[Excerpted data — start]
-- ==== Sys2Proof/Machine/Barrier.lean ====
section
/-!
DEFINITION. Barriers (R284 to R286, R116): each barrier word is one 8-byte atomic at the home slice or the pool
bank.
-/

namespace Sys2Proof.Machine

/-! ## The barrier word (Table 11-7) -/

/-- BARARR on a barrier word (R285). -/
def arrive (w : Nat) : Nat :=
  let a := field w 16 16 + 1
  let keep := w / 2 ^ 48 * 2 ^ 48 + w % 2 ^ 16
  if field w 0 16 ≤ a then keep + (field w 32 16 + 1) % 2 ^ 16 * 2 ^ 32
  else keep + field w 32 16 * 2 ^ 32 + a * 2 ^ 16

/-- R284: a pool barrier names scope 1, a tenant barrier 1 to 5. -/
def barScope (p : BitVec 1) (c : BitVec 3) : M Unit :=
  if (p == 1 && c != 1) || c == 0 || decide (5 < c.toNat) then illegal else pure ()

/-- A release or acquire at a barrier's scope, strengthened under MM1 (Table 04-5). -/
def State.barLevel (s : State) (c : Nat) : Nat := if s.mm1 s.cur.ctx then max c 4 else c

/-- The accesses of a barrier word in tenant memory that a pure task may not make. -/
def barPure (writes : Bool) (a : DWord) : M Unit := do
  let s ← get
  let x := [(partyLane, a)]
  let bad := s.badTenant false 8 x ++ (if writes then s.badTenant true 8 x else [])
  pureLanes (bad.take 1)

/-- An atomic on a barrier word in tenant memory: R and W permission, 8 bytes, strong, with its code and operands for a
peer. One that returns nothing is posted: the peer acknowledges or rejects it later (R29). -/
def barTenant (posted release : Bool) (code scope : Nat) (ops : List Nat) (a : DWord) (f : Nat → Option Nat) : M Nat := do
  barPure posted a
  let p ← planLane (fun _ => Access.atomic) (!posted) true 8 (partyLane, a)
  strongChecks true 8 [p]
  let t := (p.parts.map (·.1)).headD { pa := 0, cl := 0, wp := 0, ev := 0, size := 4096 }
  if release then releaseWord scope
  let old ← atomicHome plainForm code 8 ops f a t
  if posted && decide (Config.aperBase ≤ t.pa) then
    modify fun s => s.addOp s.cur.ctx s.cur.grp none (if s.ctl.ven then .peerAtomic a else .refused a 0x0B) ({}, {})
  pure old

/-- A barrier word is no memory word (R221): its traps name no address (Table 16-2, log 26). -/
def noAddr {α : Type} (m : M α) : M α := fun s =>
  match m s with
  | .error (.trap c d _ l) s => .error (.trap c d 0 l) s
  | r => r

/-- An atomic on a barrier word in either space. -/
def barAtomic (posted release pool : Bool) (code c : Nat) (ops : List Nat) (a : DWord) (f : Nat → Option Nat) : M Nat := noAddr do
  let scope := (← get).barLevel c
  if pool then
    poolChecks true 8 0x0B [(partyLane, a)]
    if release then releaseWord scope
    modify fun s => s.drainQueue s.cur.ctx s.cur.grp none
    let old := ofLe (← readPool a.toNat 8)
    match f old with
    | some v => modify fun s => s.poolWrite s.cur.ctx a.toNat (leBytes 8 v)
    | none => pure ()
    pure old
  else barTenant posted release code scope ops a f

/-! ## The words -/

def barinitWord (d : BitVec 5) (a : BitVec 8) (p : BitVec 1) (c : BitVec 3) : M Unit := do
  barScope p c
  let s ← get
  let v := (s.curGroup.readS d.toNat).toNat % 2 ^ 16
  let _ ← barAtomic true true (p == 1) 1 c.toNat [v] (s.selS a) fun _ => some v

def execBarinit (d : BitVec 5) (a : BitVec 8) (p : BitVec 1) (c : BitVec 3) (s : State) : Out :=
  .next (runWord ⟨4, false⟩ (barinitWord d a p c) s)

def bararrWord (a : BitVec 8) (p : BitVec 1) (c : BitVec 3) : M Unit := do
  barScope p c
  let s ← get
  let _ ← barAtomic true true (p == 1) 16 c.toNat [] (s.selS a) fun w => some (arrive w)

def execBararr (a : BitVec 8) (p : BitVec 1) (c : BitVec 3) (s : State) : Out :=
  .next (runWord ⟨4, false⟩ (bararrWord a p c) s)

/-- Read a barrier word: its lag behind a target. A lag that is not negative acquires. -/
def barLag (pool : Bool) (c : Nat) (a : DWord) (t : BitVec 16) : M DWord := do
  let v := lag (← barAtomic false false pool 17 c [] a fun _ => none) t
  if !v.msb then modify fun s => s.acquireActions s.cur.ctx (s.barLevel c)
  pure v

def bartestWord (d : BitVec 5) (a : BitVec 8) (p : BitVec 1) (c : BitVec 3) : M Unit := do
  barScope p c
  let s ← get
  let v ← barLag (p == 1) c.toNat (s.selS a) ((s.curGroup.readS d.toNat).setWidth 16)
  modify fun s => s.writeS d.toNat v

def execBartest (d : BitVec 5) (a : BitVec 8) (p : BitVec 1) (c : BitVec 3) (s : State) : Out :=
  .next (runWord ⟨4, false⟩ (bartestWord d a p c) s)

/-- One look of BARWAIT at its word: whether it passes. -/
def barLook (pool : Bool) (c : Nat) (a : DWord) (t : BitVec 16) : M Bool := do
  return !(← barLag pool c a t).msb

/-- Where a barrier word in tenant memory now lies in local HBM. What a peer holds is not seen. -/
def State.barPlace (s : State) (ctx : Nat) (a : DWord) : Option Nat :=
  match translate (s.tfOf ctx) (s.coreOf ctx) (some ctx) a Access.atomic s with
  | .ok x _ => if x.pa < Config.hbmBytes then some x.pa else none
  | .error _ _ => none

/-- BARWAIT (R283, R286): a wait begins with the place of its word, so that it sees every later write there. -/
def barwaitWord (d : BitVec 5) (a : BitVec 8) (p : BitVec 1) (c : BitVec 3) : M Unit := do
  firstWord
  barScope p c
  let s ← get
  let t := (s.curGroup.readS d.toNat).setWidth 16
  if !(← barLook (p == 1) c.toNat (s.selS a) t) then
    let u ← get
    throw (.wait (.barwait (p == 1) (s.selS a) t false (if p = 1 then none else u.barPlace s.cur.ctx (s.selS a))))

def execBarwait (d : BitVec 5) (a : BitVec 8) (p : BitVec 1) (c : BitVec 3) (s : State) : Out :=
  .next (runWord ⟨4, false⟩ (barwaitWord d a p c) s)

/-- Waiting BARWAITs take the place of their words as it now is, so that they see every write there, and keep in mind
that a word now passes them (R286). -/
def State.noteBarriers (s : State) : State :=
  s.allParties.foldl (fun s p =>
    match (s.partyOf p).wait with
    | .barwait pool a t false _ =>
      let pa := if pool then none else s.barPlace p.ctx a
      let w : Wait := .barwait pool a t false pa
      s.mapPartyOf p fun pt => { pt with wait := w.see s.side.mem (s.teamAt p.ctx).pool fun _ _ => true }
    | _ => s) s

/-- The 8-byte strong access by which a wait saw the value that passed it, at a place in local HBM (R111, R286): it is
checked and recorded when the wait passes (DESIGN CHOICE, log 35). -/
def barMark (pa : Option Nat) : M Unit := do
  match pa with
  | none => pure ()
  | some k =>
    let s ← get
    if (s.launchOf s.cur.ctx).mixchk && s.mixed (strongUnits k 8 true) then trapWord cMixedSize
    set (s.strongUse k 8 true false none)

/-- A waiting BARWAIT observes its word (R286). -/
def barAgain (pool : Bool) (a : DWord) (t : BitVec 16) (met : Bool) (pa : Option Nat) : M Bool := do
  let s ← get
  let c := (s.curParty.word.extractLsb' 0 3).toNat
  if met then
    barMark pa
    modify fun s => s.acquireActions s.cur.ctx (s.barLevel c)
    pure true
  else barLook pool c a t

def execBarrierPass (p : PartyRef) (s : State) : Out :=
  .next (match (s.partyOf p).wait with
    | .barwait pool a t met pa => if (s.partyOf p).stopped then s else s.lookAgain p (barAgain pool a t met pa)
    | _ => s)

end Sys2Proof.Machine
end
[Excerpted data — finish]
[Excerpted data — start]
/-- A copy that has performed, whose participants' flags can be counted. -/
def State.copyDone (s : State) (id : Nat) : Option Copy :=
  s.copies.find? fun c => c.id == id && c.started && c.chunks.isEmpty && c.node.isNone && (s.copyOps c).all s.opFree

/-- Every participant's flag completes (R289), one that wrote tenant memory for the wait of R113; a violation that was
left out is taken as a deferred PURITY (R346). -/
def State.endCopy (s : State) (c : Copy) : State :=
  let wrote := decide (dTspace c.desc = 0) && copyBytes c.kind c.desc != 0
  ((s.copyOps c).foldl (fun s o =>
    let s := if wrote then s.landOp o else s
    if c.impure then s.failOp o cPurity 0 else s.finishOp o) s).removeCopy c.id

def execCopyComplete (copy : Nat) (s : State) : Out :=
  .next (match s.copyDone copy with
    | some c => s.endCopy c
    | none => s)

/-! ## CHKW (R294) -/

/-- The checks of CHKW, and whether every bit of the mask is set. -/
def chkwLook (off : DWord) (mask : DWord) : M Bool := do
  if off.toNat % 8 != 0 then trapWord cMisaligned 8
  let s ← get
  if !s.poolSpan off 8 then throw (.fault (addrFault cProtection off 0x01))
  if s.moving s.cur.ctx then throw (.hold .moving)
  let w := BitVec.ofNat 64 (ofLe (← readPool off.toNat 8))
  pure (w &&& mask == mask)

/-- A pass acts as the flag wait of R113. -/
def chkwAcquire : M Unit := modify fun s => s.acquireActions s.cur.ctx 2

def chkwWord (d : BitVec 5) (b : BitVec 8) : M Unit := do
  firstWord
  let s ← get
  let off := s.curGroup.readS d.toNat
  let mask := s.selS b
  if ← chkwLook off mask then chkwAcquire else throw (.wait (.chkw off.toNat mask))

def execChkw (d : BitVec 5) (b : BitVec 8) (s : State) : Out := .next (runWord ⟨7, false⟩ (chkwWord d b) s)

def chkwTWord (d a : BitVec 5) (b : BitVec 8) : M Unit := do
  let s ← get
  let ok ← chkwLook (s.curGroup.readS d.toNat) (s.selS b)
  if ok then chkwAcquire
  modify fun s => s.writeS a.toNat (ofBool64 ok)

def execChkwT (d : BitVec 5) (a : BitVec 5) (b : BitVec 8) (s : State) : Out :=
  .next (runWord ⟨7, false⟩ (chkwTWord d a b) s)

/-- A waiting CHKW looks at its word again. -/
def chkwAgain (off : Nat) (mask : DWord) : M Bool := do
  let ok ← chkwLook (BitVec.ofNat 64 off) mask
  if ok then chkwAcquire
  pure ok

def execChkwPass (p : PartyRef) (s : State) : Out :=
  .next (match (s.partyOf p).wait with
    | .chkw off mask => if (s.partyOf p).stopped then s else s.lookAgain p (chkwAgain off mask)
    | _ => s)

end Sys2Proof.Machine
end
[Excerpted data — finish]
[Excerpted data — start]
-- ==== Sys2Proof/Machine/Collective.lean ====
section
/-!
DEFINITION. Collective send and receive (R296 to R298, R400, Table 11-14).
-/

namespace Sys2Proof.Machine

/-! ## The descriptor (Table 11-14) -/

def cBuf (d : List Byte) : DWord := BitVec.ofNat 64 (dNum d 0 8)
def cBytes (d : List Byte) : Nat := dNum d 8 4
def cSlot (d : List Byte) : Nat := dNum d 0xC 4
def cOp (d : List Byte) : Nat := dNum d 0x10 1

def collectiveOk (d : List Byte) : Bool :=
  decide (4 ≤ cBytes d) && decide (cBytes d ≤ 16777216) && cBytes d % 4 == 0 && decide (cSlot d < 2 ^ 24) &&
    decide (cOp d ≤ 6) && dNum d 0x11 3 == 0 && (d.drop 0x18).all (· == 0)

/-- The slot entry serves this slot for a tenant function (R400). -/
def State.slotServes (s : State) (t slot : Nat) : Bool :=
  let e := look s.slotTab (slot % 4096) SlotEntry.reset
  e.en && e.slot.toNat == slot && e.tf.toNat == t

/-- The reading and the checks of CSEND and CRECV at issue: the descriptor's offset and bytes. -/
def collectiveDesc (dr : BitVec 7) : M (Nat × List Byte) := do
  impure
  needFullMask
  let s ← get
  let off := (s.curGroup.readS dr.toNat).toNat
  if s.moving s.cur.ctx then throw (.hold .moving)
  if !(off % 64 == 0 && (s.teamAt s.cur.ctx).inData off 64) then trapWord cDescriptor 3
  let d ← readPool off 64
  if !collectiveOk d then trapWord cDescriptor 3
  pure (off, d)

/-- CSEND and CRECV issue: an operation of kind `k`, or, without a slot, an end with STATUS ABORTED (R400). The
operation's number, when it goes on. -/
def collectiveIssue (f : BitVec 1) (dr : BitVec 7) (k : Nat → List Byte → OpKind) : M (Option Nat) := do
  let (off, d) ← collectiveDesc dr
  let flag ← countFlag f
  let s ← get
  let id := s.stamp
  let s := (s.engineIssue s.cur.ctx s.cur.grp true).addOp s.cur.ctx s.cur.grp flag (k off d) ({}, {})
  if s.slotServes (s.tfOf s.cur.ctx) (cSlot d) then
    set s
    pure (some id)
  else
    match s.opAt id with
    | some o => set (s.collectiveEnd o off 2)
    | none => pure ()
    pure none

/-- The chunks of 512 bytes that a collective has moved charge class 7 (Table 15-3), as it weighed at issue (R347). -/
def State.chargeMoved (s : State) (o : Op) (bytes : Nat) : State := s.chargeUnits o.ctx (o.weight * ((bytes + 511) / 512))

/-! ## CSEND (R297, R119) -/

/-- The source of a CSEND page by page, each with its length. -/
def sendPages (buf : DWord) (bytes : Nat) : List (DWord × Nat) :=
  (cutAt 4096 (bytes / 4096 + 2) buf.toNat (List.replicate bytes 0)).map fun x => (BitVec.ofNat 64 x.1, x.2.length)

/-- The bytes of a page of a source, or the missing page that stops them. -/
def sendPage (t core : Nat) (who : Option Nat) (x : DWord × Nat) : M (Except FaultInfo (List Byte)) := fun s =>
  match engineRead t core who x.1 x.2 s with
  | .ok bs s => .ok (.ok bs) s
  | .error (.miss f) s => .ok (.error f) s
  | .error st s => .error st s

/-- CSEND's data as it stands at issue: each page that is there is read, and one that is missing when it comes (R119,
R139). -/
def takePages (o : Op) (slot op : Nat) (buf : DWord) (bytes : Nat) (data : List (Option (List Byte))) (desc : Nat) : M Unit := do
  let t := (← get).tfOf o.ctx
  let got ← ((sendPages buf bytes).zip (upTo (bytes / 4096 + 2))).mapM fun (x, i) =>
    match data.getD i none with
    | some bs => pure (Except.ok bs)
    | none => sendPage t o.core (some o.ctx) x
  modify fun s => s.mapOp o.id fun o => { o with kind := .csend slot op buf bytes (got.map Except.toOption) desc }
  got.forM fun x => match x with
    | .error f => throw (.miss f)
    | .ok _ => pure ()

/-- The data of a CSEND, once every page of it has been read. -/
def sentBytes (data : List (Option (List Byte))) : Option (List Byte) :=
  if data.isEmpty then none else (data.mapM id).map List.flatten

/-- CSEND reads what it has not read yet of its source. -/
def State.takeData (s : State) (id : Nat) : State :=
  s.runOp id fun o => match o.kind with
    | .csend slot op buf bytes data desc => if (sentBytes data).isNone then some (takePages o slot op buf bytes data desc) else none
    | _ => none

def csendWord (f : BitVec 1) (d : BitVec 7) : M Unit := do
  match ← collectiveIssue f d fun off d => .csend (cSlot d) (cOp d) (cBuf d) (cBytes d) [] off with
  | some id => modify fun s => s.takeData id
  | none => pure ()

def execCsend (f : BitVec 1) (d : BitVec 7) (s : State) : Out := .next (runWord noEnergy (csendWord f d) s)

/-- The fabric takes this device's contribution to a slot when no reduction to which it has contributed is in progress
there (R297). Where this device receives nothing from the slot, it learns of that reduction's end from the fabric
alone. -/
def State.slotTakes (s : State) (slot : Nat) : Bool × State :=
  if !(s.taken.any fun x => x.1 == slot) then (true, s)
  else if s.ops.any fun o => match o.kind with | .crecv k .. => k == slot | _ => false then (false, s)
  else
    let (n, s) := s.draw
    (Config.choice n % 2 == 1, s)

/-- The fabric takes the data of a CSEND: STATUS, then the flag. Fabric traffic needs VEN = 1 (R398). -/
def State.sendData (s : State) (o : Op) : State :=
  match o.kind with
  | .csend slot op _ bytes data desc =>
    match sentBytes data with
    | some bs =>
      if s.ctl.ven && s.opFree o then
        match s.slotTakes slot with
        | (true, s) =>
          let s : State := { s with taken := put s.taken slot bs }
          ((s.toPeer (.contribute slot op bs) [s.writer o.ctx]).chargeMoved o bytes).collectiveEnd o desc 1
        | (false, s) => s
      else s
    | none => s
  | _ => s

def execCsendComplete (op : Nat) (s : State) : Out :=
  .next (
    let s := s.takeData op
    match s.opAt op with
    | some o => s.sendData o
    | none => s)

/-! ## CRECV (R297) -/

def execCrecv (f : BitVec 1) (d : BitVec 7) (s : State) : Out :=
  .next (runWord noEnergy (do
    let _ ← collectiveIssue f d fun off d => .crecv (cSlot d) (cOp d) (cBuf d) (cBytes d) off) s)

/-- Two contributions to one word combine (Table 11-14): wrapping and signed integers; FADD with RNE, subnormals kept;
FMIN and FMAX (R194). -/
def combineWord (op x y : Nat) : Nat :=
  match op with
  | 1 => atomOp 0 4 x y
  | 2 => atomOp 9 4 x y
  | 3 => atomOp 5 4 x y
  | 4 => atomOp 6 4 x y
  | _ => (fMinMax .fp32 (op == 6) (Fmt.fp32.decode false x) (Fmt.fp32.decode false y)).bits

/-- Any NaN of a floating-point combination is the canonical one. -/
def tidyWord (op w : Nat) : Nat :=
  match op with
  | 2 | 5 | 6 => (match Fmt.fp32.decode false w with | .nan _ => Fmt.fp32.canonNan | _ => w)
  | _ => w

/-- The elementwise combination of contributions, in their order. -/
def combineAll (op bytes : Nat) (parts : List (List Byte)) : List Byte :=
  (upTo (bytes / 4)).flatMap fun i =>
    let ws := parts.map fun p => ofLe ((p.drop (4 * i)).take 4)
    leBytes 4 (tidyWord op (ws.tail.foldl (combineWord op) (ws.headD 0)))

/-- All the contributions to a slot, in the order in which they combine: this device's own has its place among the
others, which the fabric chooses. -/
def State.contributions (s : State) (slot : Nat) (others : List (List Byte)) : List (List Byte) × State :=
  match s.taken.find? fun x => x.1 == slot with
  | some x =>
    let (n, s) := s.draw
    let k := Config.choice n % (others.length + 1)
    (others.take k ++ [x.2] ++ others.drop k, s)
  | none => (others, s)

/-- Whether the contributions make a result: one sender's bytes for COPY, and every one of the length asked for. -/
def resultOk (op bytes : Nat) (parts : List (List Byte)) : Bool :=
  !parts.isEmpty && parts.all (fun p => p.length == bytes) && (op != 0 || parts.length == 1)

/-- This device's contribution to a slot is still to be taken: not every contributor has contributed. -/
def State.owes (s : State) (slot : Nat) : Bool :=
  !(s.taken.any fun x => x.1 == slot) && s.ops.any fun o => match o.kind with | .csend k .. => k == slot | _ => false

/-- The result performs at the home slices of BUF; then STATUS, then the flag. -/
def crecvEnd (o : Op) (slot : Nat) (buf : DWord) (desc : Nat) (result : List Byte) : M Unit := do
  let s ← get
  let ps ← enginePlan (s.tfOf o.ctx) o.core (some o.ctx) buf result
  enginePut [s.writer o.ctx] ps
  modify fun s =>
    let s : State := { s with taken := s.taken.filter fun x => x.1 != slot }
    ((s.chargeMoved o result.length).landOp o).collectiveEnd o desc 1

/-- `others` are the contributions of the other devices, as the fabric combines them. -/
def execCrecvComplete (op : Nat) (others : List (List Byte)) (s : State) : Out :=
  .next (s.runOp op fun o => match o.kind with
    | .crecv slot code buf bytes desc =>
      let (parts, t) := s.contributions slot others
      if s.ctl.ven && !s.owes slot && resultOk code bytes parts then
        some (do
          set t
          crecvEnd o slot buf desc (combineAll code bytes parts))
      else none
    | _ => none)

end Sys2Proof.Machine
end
[Excerpted data — finish]
What the exercise asks
Everything in the material above from the line that has "-- ==== Sys2Proof/Machine/Barrier.lean" through the line that has "peer. One that" must be duplicated exactly, with no other lines given.

Response to the task
-- ==== Sys2Proof/Machine/Barrier.lean ====
section
/-!
DEFINITION. Barriers (R284 to R286, R116): each barrier word is one 8-byte atomic at the home slice or the pool
bank.
-/

namespace Sys2Proof.Machine

/-! ## The barrier word (Table 11-7) -/

/-- BARARR on a barrier word (R285). -/
def arrive (w : Nat) : Nat :=
  let a := field w 16 16 + 1
  let keep := w / 2 ^ 48 * 2 ^ 48 + w % 2 ^ 16
  if field w 0 16 ≤ a then keep + (field w 32 16 + 1) % 2 ^ 16 * 2 ^ 32
  else keep + field w 32 16 * 2 ^ 32 + a * 2 ^ 16

/-- R284: a pool barrier names scope 1, a tenant barrier 1 to 5. -/
def barScope (p : BitVec 1) (c : BitVec 3) : M Unit :=
  if (p == 1 && c != 1) || c == 0 || decide (5 < c.toNat) then illegal else pure ()

/-- A release or acquire at a barrier's scope, strengthened under MM1 (Table 04-5). -/
def State.barLevel (s : State) (c : Nat) : Nat := if s.mm1 s.cur.ctx then max c 4 else c

/-- The accesses of a barrier word in tenant memory that a pure task may not make. -/
def barPure (writes : Bool) (a : DWord) : M Unit := do
  let s ← get
  let x := [(partyLane, a)]
  let bad := s.badTenant false 8 x ++ (if writes then s.badTenant true 8 x else [])
  pureLanes (bad.take 1)

/-- An atomic on a barrier word in tenant memory: R and W permission, 8 bytes, strong, with its code and operands for a
peer. One that returns nothing is posted: the peer acknowledges or rejects it later (R29). -/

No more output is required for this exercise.